• **WHAT TO PRODUCE**
Find and copy each line of the data that includes "lean".

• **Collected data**
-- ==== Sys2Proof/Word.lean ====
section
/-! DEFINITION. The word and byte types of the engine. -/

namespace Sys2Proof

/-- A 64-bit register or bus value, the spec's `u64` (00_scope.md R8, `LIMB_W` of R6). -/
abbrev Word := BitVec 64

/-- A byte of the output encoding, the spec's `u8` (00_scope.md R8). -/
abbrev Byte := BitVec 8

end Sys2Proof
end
==
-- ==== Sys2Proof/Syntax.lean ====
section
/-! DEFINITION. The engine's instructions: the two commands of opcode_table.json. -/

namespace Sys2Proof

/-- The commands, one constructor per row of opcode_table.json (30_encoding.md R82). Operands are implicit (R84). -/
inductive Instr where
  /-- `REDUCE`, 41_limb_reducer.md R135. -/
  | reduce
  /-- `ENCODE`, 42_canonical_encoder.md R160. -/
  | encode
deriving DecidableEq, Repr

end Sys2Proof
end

• **WORKED SOLUTION**
-- ==== Sys2Proof/Word.lean ====
-- ==== Sys2Proof/Syntax.lean ====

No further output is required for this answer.